La Araña se plantó y en Madrid ya prende fuego el teléfono: ¿puede romper el contrato y vestirse de culé?
Se comió tres entrenamientos seguidos y Simeone lo borró contra el Sevilla. Mientras el Atleti cierra la puerta a negociar con el Barsa, una ley española le abre a Julián una salida que nadie tenía en carpeta.
Arrancamos por lo que pasó, porque acá lo deportivo manda hasta que deja de mandar. Julián Álvarez, la Araña, no se presentó a los últimos tres entrenamientos en el Atlético de Madrid y el Cholo Simeone lo dejó afuera del partido ante el Sevilla. Ausencia llamativa, castigo automático y un mensaje puertas adentro que ya viajó hasta Barcelona.
Pero acá se mete la justicia, y la justicia en España tiene un nombre: Real Decreto 1006, la norma que regula el trabajo de los deportistas profesionales. Lo que dice, en criollo, es que un jugador puede dar por terminado su vínculo con un club por decisión propia, sin pedirle permiso a nadie. No hace falta un acuerdo de partes, no hace falta la cláusula de rescisión. Hace falta un juez.
Qué cambia respecto a la cláusula de 490 millones
El contrato de Álvarez con el Atlético va hasta 2030 y tiene una cláusula de rescisión de 490 millones de euros, una cifra que asustaba a cualquiera. Bajo el decreto 1006, ese número no es el punto de partida. La indemnización la fija un tribunal español, que mira el caso puntual y el perjuicio real del club. Puede terminar siendo bastante más baja, lo que abre una ventana al Barcelona.

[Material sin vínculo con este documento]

-- ==== Sys2Proof/Laws/Regs.lean ====
section
/-!
SUPPORT. What the shared operations over registers, counters, DRAM, results and events do: a read after a write, what a
write leaves alone, and that each keeps the canonical form.
-/
namespace Sys2Proof.Machine

open Sys2Proof

/-! ### Words and their fields -/

theorem bitsOf_lt (w : Word) (hi lo : Nat) : bitsOf w hi lo < 2 ^ (hi + 1 - lo) := Nat.mod_lt _ (Nat.two_pow_pos _)

/-- A word is what lies below, in and above a field. -/
theorem word_split (n lo k : Nat) : n = n % 2 ^ lo + n / 2 ^ lo % 2 ^ k * 2 ^ lo + n / 2 ^ (lo + k) * 2 ^ (lo + k) := by
  have h1 := Nat.mod_add_div n (2 ^ lo)
  have h2 := Nat.mod_add_div (n / 2 ^ lo) (2 ^ k)
  rw [Nat.div_div_eq_div_mul, ← Nat.pow_add] at h2
  have h3 : n / 2 ^ lo * 2 ^ lo = (n / 2 ^ lo % 2 ^ k + 2 ^ k * (n / 2 ^ (lo + k))) * 2 ^ lo := by rw [h2]
  rw [Nat.add_mul] at h3
  have h4 : 2 ^ k * (n / 2 ^ (lo + k)) * 2 ^ lo = n / 2 ^ (lo + k) * 2 ^ (lo + k) := by rw [Nat.pow_add]; ac_rfl
  rw [h4] at h3
  rw [Nat.mul_comm] at h1
  omega

/-- The number of a word with a field replaced. -/
theorem withBits_toNat (w : Word) (hi lo v : Nat) (h : lo ≤ hi) (h32 : hi < 32) :
    (withBits w hi lo v).toNat = w.toNat % 2 ^ lo + v % 2 ^ (hi + 1 - lo) * 2 ^ lo + w.toNat / 2 ^ (hi + 1) * 2 ^ (hi + 1) := by
  have hs := word_split w.toNat lo (hi + 1 - lo)
  rw [show lo + (hi + 1 - lo) = hi + 1 by omega] at hs
  have hw := w.isLt
  have hv : v % 2 ^ (hi + 1 - lo) * 2 ^ lo ≤ 2 ^ (hi + 1) - 2 ^ lo := by
    have : v % 2 ^ (hi + 1 - lo) ≤ 2 ^ (hi + 1 - lo) - 1 := by have := Nat.mod_lt v (Nat.two_pow_pos (hi + 1 - lo)); omega
    calc _ ≤ (2 ^ (hi + 1 - lo) - 1) * 2 ^ lo := Nat.mul_le_mul_right _ this
      _ = _ := by rw [Nat.sub_mul, ← Nat.pow_add, Nat.one_mul, show hi + 1 - lo + lo = hi + 1 by omega]
  have hl : w.toNat % 2 ^ lo < 2 ^ lo := Nat.mod_lt _ (Nat.two_pow_pos _)
  have hp : 2 ^ lo ≤ 2 ^ (hi + 1) := Nat.pow_le_pow_right (by omega) (by omega)
  have hq : w.toNat / 2 ^ (hi + 1) * 2 ^ (hi + 1) + 2 ^ (hi + 1) ≤ 2 ^ 32 := by
    have : w.toNat / 2 ^ (hi + 1) < 2 ^ (32 - (hi + 1)) := by
      rw [Nat.div_lt_iff_lt_mul (Nat.two_pow_pos _), ← Nat.pow_add, show 32 - (hi + 1) + (hi + 1) = 32 by omega]; exact hw
    calc _ = (w.toNat / 2 ^ (hi + 1) + 1) * 2 ^ (hi + 1) := by rw [Nat.add_mul, Nat.one_mul]
      _ ≤ 2 ^ (32 - (hi + 1)) * 2 ^ (hi + 1) := Nat.mul_le_mul_right _ this
      _ = _ := by rw [← Nat.pow_add, show 32 - (hi + 1) + (hi + 1) = 32 by omega]
  unfold withBits bitsOf
  rw [BitVec.toNat_ofNat, Nat.mod_eq_of_lt] <;> omega

/-- A field replaced reads as the low bits of the value. -/
theorem bitsOf_withBits (w : Word) (hi lo v : Nat) (h : lo ≤ hi) (h32 : hi < 32) :
    bitsOf (withBits w hi lo v) hi lo = v % 2 ^ (hi + 1 - lo) := by
  unfold bitsOf
  rw [withBits_toNat w hi lo v h h32]
  have hp : 2 ^ (hi + 1) = 2 ^ (hi + 1 - lo) * 2 ^ lo := by rw [← Nat.pow_add, show hi + 1 - lo + lo = hi + 1 by omega]
  have e : w.toNat % 2 ^ lo + v % 2 ^ (hi + 1 - lo) * 2 ^ lo + w.toNat / 2 ^ (hi + 1) * 2 ^ (hi + 1)
      = w.toNat % 2 ^ lo + (v % 2 ^ (hi + 1 - lo) + w.toNat / 2 ^ (hi + 1) * 2 ^ (hi + 1 - lo)) * 2 ^ lo := by
    rw [Nat.add_mul, Nat.mul_assoc, ← hp]; omega
  rw [e, Nat.add_mul_div_right _ _ (Nat.two_pow_pos _), Nat.div_eq_of_lt (Nat.mod_lt _ (Nat.two_pow_pos _)), Nat.zero_add,
    Nat.add_mul_mod_self_right, Nat.mod_mod]

/-- A field below a replaced one stands. -/
theorem bitsOf_withBits_below (w : Word) (hi lo v hi' lo' : Nat) (h : lo ≤ hi) (h32 : hi < 32) (hb : hi' < lo) (hl : lo' ≤ hi') :
    bitsOf (withBits w hi lo v) hi' lo' = bitsOf w hi' lo' := by
  have key (n : Nat) : n / 2 ^ lo' % 2 ^ (hi' + 1 - lo') = n % 2 ^ lo / 2 ^ lo' % 2 ^ (hi' + 1 - lo') := by
    have e : (2 : Nat) ^ lo = 2 ^ lo' * 2 ^ (lo - lo') := by rw [← Nat.pow_add, show lo' + (lo - lo') = lo by omega]
    rw [e, Nat.mod_mul_right_div_self, Nat.mod_mod_of_dvd]
    exact Nat.pow_dvd_pow 2 (by omega)
  unfold bitsOf
  rw [key, key w.toNat, withBits_toNat w hi lo v h h32]
  congr 2
  rw [show (2 : Nat) ^ (hi + 1) = 2 ^ (hi + 1 - lo) * 2 ^ lo by rw [← Nat.pow_add, show hi + 1 - lo + lo = hi + 1 by omega],
    ← Nat.mul_assoc, Nat.add_mul_mod_self_right, Nat.add_mul_mod_self_right, Nat.mod_mod]

/-- A field above a replaced one stands. -/
theorem bitsOf_withBits_above (w : Word) (hi lo v hi' lo' : Nat) (h : lo ≤ hi) (h32 : hi < 32) (ha : hi < lo') :
    bitsOf (withBits w hi lo v) hi' lo' = bitsOf w hi' lo' := by
  have key (n : Nat) : n / 2 ^ lo' = n / 2 ^ (hi + 1) / 2 ^ (lo' - (hi + 1)) := by
    rw [Nat.div_div_eq_div_mul, ← Nat.pow_add, show hi + 1 + (lo' - (hi + 1)) = lo' by omega]
  unfold bitsOf
  rw [key, key w.toNat, withBits_toNat w hi lo v h h32]
  congr 2
  have hp : (2 : Nat) ^ (hi + 1) = 2 ^ (hi + 1 - lo) * 2 ^ lo := by rw [← Nat.pow_add, show hi + 1 - lo + lo = hi + 1 by omega]
  have hlt : w.toNat % 2 ^ lo + v % 2 ^ (hi + 1 - lo) * 2 ^ lo < 2 ^ (hi + 1) := by
    have h1 : w.toNat % 2 ^ lo < 2 ^ lo := Nat.mod_lt _ (Nat.two_pow_pos _)
    have h2 : v % 2 ^ (hi + 1 - lo) + 1 ≤ 2 ^ (hi + 1 - lo) := Nat.mod_lt v (Nat.two_pow_pos _)
    calc _ < 2 ^ lo + v % 2 ^ (hi + 1 - lo) * 2 ^ lo := by omega
      _ = (v % 2 ^ (hi + 1 - lo) + 1) * 2 ^ lo := by rw [Nat.add_mul, Nat.one_mul, Nat.add_comm]
      _ ≤ 2 ^ (hi + 1 - lo) * 2 ^ lo := Nat.mul_le_mul_right _ h2
      _ = _ := hp.symm
  rw [Nat.add_mul_div_right _ _ (Nat.two_pow_pos _), Nat.div_eq_of_lt hlt, Nat.zero_add]

/-! ### Registers -/

theorem reg_setReg_same (s : State) (a : Nat) (w : Word) (h : spWf resetWord s.regs = true) : (s.setReg a w).reg a = w :=
  spGet_spSet_same resetWord s.regs a w h

theorem reg_setReg_other (s : State) (a x : Nat) (w : Word) (hx : x ≠ a) (h : spWf resetWord s.regs = true) :
    (s.setReg a w).reg x = s.reg x := spGet_spSet_other resetWord s.regs a x w hx h

theorem setReg_wf (s : State) (a : Nat) (w : Word) (h : spWf resetWord s.regs = true) : spWf resetWord (s.setReg a w).regs = true :=
  spWf_spSet resetWord s.regs a w h

/-- A field written reads as the low bits of what was written. -/
theorem get_put_same (s : State) (f : Fld) (v : Nat) (h : f.lo ≤ f.hi) (h32 : f.hi < 32) (hw : spWf resetWord s.regs = true) :
    (s.put f v).get f = v % 2 ^ (f.hi + 1 - f.lo) := by
  unfold State.get State.put
  rw [reg_setReg_same _ _ _ hw]; exact bitsOf_withBits _ _ _ _ h h32

/-- A field of another register stands. -/
theorem get_put_addr (s : State) (f g : Fld) (v : Nat) (ha : g.addr ≠ f.addr) (hw : spWf resetWord s.regs = true) :
    (s.put f v).get g = s.get g := by
  unfold State.get State.put
  rw [reg_setReg_other _ _ _ _ ha hw]

/-- A field of the same register below or above the one written stands. -/
theorem get_put_apart (s : State) (f g : Fld) (v : Nat) (h : f.lo ≤ f.hi) (h32 : f.hi < 32) (hg : g.lo ≤ g.hi)
    (hd : g.hi < f.lo ∨ f.hi < g.lo) (hw : spWf resetWord s.regs = true) : (s.put f v).get g = s.get g := by
  unfold State.get State.put
  by_cases ha : g.addr = f.addr
  · rw [ha, reg_setReg_same _ _ _ hw]
    rcases hd with hd | hd
    · exact bitsOf_withBits_below _ _ _ _ _ _ h h32 hd hg
    · exact bitsOf_withBits_above _ _ _ _ _ _ h h32 hd
  · rw [reg_setReg_other _ _ _ _ ha hw]

theorem put_wf (s : State) (f : Fld) (v : Nat) (h : spWf resetWord s.regs = true) : spWf resetWord (s.put f v).regs = true :=
  setReg_wf s _ _ h

theorem putWide_wf (s : State) (a n v : Nat) (h : spWf resetWord s.regs = true) : spWf resetWord (s.putWide a n v).regs = true := by
  induction n with
  | zero => exact h
  | succ n ih => exact setReg_wf _ _ _ ih

/-! ### Results (R11) -/

/-- Posting changes registers only. -/
theorem post_wf (s : State) (a p : Nat) (h : spWf resetWord s.regs = true) : spWf resetWord (s.post a p).regs = true := setReg_wf s _ _ h

/-- The word of a posted result: VALID, and SEQ one higher modulo 256. -/
theorem reg_post (s : State) (a p : Nat) (h : spWf resetWord s.regs = true) : (s.post a p).reg a = rsWord (s.rsSeq a + 1) p :=
  reg_setReg_same s a _ h

/-! ### Counters and DRAM -/

theorem count_countUp_same (s : State) (a n width : Nat) (h : spWf (fun _ => 0) s.cnt = true) :
    (s.countUp a n width).count a = (s.count a + n) % 2 ^ width := spGet_spSet_same _ s.cnt a _ h

theorem count_countUp_other (s : State) (a x n width : Nat) (hx : x ≠ a) (h : spWf (fun _ => 0) s.cnt = true) :
    (s.countUp a n width).count x = s.count x := spGet_spSet_other _ s.cnt a x _ hx h

theorem cell_setCell_same (s : State) (a : Nat) (b : Byte) (h : Memory.wf s.dram = true) : (s.setCell a b).cell a = b :=
  spGet_spSet_same _ s.dram a b h

theorem cell_setCell_other (s : State) (a x : Nat) (b : Byte) (hx : x ≠ a) (h : Memory.wf s.dram = true) :
    (s.setCell a b).cell x = s.cell x := spGet_spSet_other _ s.dram a x b hx h

/-! ### The canonical form is kept -/

theorem setReg_canon {s : State} (h : s.Canon) (a : Nat) (w : Word) : (s.setReg a w).Canon :=
  ⟨spWf_spSet _ _ a w h.regs, h.cnt, h.dram, h.chk⟩

theorem put_canon {s : State} (h : s.Canon) (f : Fld) (v : Nat) : (s.put f v).Canon := setReg_canon h _ _
theorem putB_canon {s : State} (h : s.Canon) (f : Fld) (b : Bool) : (s.putB f b).Canon := put_canon h _ _
theorem putBit_canon {s : State} (h : s.Canon) (f : Fld) (i : Nat) (b : Bool) : (s.putBit f i b).Canon := put_canon h _ _
theorem putI_canon {s : State} (h : s.Canon) (f : Fld) (v : Int) : (s.putI f v).Canon := put_canon h _ _
theorem incr_canon {s : State} (h : s.Canon) (f : Fld) (n : Nat) : (s.incr f n).Canon := put_canon h _ _
theorem incrSat_canon {s : State} (h : s.Canon) (f : Fld) (n : Nat) : (s.incrSat f n).Canon := put_canon h _ _
theorem post_canon {s : State} (h : s.Canon) (a p : Nat) : (s.post a p).Canon := setReg_canon h _ _
theorem unpost_canon {s : State} (h : s.Canon) (a : Nat) : (s.unpost a).Canon := setReg_canon h _ _

theorem putWide_canon {s : State} (h : s.Canon) (a n v : Nat) : (s.putWide a n v).Canon := by
  induction n with
  | zero => exact h
  | succ n ih => exact setReg_canon ih _ _

theorem putWideI_canon {s : State} (h : s.Canon) (a n : Nat) (v : Int) : (s.putWideI a n v).Canon := putWide_canon h _ _ _

theorem countUp_canon {s : State} (h : s.Canon) (a n width : Nat) : (s.countUp a n width).Canon :=
  ⟨h.regs, spWf_spSet _ _ _ _ h.cnt, h.dram, h.chk⟩

theorem setCell_canon {s : State} (h : s.Canon) (a : Nat) (b : Byte) : (s.setCell a b).Canon :=
  ⟨h.regs, h.cnt, spWf_spSet _ _ _ _ h.dram, h.chk⟩

theorem setChk_canon {s : State} (h : s.Canon) (w : Nat) (c : Chk) : (s.setChk w c).Canon :=
  ⟨h.regs, h.cnt, h.dram, spWf_spSet _ _ _ _ h.chk⟩

/-- A fold of updates that each keep the canonical form keeps it. -/
theorem foldl_canon {α : Type} (f : State → α → State) (hf : ∀ s a, s.Canon → (f s a).Canon) (l : List α) {s : State} (h : s.Canon) :
    (l.foldl f s).Canon := by
  induction l generalizing s with
  | nil => exact h
  | cons a l ih => exact ih (hf s a h)

theorem setWord_canon {s : State} (h : s.Canon) (w d : Nat) (c : Chk) : (s.setWord w d c).Canon :=
  setChk_canon (foldl_canon _ (fun _ _ h => setCell_canon h _ _) _ h) _ _

theorem openRaw_canon {s : State} (h : s.Canon) (w : Nat) (whole : Bool) (d : Decoded) : (s.openRaw w whole d).Canon := by
  unfold State.openRaw
  split
  · exact setWord_canon h _ _ _
  · exact setWord_canon h _ _ _
  · split
    · exact setChk_canon h _ _
    · exact h

theorem openWord_canon {s : State} (h : s.Canon) (w : Nat) (whole : Bool) : (s.openWord w whole).Canon := by
  unfold State.openWord
  split
  · exact h
  · exact setChk_canon h _ _
  · exact openRaw_canon h _ _ _

theorem setByte_canon {s : State} (h : s.Canon) (a : Nat) (b : Byte) : (s.setByte a b).Canon := by
  unfold State.setByte
  dsimp only
  split
  · exact openWord_canon h _ _
  · exact setCell_canon (openWord_canon h _ _) _ _

theorem putBytes_canon (l : List Byte) : ∀ {s : State}, s.Canon → ∀ a, (s.putBytes a l).Canon := by
  induction l with
  | nil => exact fun h _ => h
  | cons b bs ih => exact fun h a => ih (setByte_canon h a b) (a + 1)

/-- Every write of DRAM keeps the canonical form. -/
theorem writeBytes_canon {s : State} (h : s.Canon) (a : Nat) (l : List Byte) : (s.writeBytes a l).Canon := by
  refine putBytes_canon l (foldl_canon _ (fun s i h => ?_) _ h) a
  split
  · exact openWord_canon h _ _
  · exact h

/-! ### Events (R34, R458) -/

/-- Raising an event appends a record, or counts a loss; the canonical form is kept. -/
theorem raise_canon {s : State} (h : s.Canon) (e i d : Nat) : (s.raise e i d).Canon := by
  unfold State.raise
  split
  · exact ⟨h.regs, h.cnt, h.dram, h.chk⟩
  · exact incr_canon (s := s.modEvt _) ⟨h.regs, h.cnt, h.dram, h.chk⟩ _ _

/-- With room in the block's queue, the record is the last and nothing else changes. -/
theorem raise_room (s : State) (e i d : Nat) (hr : s.evtWaiting (evtBlock e) < evtQueueDepth) (hi : s.injOn 0x01 (evtBlock e) = false) :
    s.raise e i d = { s with evt := { s.evt with q := s.evt.q ++ [⟨s.cyc, s.now, e, i, d % 2 ^ 32⟩] } } := by
  unfold State.raise
  rw [if_pos ⟨hr, by simp [hi]⟩]; rfl

end Sys2Proof.Machine
end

También puede no serlo: hay incertidumbre para todos.
- Contrato vigente hasta 2030.
- Cláusula de rescisión: 490 millones de euros.
- Indemnización: la define un juez, no la cláusula.
- Operación entre clubes del mismo país: la FIFA queda fuera.
- Período protegido (26 años): dentro de la ventana 23-28, sin sanciones internacionales por ser clubes de la misma federación.
Y acá hay un dato que cambia todo el escenario. Jugador y clubes son de la misma federación, la española, así que la FIFA no entra en la discusión. Esto importa porque la Araña tiene 26 años y está dentro del período protegido de la normativa internacional, ese que va de los 23 a los 28 y que, en pases entre países, puede terminar en sanciones deportivas. Entre clubes del mismo país, eso no corre.
“Evidentemente, si él llegara a la conclusión de que es incompatible estar en Madrid y en el Atlético de Madrid buscaríamos alguna alternativa, pero nunca sería al Fútbol Club Barcelona.”Consejero delegado del Atlético de Madrid
Si el pase al Barsa se concreta, el club catalán responde en forma subsidiaria por la indemnización. O sea: si la Araña rompe y no paga, el que termina pagando es el comprador. Por eso los catalanes, si van a ir a buscarlo, lo hacen sabiendo que ponen losaption los huevos en la balanza judicial. Una jugada cara, arriesgada, con final abierto.
En el campo de juego todavía no pasó a mayores. El Cholo, fiel a su estilo, bajó la pelota al piso y dejó la puerta entreabierta: cuando vuelva a entrenar, tendrá su lugar. El mercado de pases cierra el próximo martes y, mientras el viento del otoño madrileño mueve los papeles sobre la mesa, la pelota queda en el juzgado.
Así está la tabla y lo que viene
La Liga entra en su tramo definitorio y cada fecha pesa doble. Atlético y Barcelona se cruzan en la pelea por los puestos de arriba y la próxima jornada puede ser bisagra: si la Araña reaparece y suma, el ruido baja; si no vuelve, el decreto 1006 empieza a ser el nombre del partido.